张鑫将水杯放下,不紧不慢的说:“谁让你这么古板呢,只是运点感冒药罢了,又不犯法,你非得千方百计的拦着。”
路遥脸上闪过一丝了然之色,道:“张鑫你这垃圾,狗改不了吃屎。将感冒药运到国外提炼毒品……咳咳……”
张鑫理了下领带,笑道:“你别血口喷人啊,我可是国际知名企业家。这次回国,‘省招商引资局’还打电话欢迎我呢~”
路遥叹了口气,现在的自己什么都做不了,索性闭上眼睛不再说话,安静等待死亡的到来。
但张鑫却不想让眼前饱受病痛折磨、即将离世的表兄走好。他附身靠近,悄悄说道:琇書蛧
“表哥啊~其实呢,我这次回国主要就是见你一面,告诉你一声——你的癌,是我弄出来的~”
路遥陡然挣开眼,“你说什么!”
张鑫笑眯眯的掏出个铅盒打开,里面是件古怪的三角形饰物,仅有巴掌大小,中间是只眼睛似的图案,一看就很有年代感。

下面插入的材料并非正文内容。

-- ==== Sys2Proof/Machine/Streams.lean ====
section
/-!
DEFINITION. Stream programs (R195 to R206): arming, the stream instructions, delivery of an EMIT, the end of a stream, the
replies of remote parts, and the landing of a weight-load Lesson's slice in the ring region (R209, R210).
-/

namespace Sys2Proof.Machine

open Sys2Proof

/-! ## The ring region of a core (R208 to R210) -/

/-- The enabled cores of a cluster in increasing number: the positions of its ring (R208). -/
def ringCores (s : State) (k : Nat) : List Nat := ((List.range 8).map (· + 8 * k)).filter (fun c => s.coreFused c)

/-- The position of a core in its ring. -/
def ringPos (s : State) (c : Nat) : Nat := (ringCores s (c / 8)).findIdx (· == c)

/-- Scratchpad offset of ring buffer b of a core's cluster. -/
def ringOff (s : State) (c b : Nat) : Nat := 1024 * (s.ent .ringBaseRow (c / 8) + b * s.ent .ringSliceRows (c / 8))

/-- Bytes of a ring buffer. -/
def ringBytes (s : State) (c : Nat) : Nat := 1024 * s.ent .ringSliceRows (c / 8)

/-- The buffer for a slice of a layer: the one the table names for it, else the lowest that no layer holds and that is
not the spare.
DEDUCED (notes/assumptions/62.md). -/
def ringPlace (s : State) (c rep layer : Nat) : Option Nat :=
  let k := s.core c
  match k.ring.find? (fun r => r.rep == rep && r.layer == layer) with
  | some r => some r.buf
  | none => (List.range (s.ent .ringLayers (c / 8) + 1)).find? (fun b =>
      b != k.ringSpare && !k.ring.any (fun r => r.buf == b) && s.ent .ringSliceRows (c / 8) != 0)

/-! ## Arming (R196 to R198, R202) -/

/-- The engine queues, DEST 1 to 6, that a load program delivers to. -/
def progDests (p : List (BitVec 128)) : List Nat :=
  (progBody p).filterMap (fun i =>
    let d := insF i 116 4
    if insOp i = 8 && 1 ≤ d && d ≤ 6 then some d else none)

/-- Whether an earlier arming waits for the same stream: an earlier stage of the Lesson, or an earlier Lesson. -/
def armBehind (s : State) (c id stage n : Nat) : Bool :=
  (s.core c).lessons.any (fun p => p.2.arms.any (fun j =>
    (stageAt p.2.stages j).stream == n && (p.1 < id || (p.1 == id && j < stage))))

/-- Whether a destination queue of a load program is bound to another stream (R196). -/
def destBusy (s : State) (c : Nat) (dests : List Nat) : Bool :=
  (List.range 16).any (fun n =>
    let t := streamAt s c n
    t.bound && !bit t.arm.toNat 37 && (progDests t.prog).any (fun d => dests.contains d))

/-- STREAM_ARM (R196 to R198): the arm record of a Lesson's stage binds its stream, loads or re-arms its program and
starts it; it waits while the stream or a destination queue is bound, and while the sequence that it would walk is HELD
(R58). -/
def execStreamArm (core : Fin 32) (lesson stage : Nat) (s : State) : Host.Outcome State Fault Refusal :=
  let c := core.val
  .next (match lessonAt s c lesson with
    | none => s
    | some l =>
      let g := stageAt l.stages stage
      let n := g.stream
      let t := streamAt s c n
      let a := g.arm.toNat
      if !l.arms.contains stage || t.bound || armBehind s c lesson stage n then s
      else
        let load := bit a 39
        let off := bits (g.aw 1) 0 24
        let s := if load then s.settle (scratchAddr c off) 512 else s
        let prog : FC × List (BitVec 128) :=
          if load then
            if spMarked s c off 512 then (.dataPoisoned, [])
            else
              let p := progAt s c off
              (progCode (bit a 37) (bit a 14) p, p)
          else match t.parked with
            | some (tag, p) =>
              if tag.toNat = bits a 48 16 then (progCode (bit a 37) (bit a 14) p, p) else (.streamProgram, [])
            | none => (.streamProgram, [])
        match prog with
        | (.ok, p) =>
          let seqEn := bit a 14
          let seq := bits (g.aw 1) 32 18
          if (!bit a 37 && destBusy s c (progDests p)) || (seqEn && (s.desc seq).held) then s
          else
            let ring := lkind l.desc = 2
            let place := if ring then ringPlace s c (lrep l.desc) (llayer l.desc) else none
            if ring && place.isNone then lessonFault s c lesson .valueRange
            else
              let d := match place with
                | some b => ringOff s c b
                | none => bits (g.aw 6) 32 24
              let own := bit a 13 && l.att.isSome && l.seqs.contains seq
              let ext := if seqEn then extentOf s seq own else 0
              let ep := (s.desc seq).epoch
              let s := if seqEn then walkBegin s seq (.lesson c lesson) else s
              let s := updStream s c n (fun t =>
                { bound := true, lesson := lesson, stage := stage, arm := g.arm, prog := p, a := t.a,
                  b := (List.range 4).map (fun i => g.aw (2 + i)), d := d, extent := ext, epoch := ep })
              let s := updLesson s c lesson (fun l => { l with
                arms := l.arms.filter (· != stage), ringStart := if ring then some d else none })
              noteBound (s.bump (if load then .seProgramLoads else .seRearms) c) c
        | (code, _) => lessonFault s c lesson code)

“眼熟吧?这是我亲手送你的,货真价实的古董。我在里面掺了点放射性物质,长期接触就会变成你现在这副鬼样子。”
路遥马上认出来,这是自己很喜欢的一件古物,天天摆在书桌上,时不时的把玩,没想到却是要人命的东西!
他伸出枯枝似的手臂,死死的抓住眼前人的胳膊!“你……”
“别激动~表哥,我西装很贵的。”张鑫轻松拿掉路遥的手,小心的捏起铅盒,将放射性饰物塞进他怀里。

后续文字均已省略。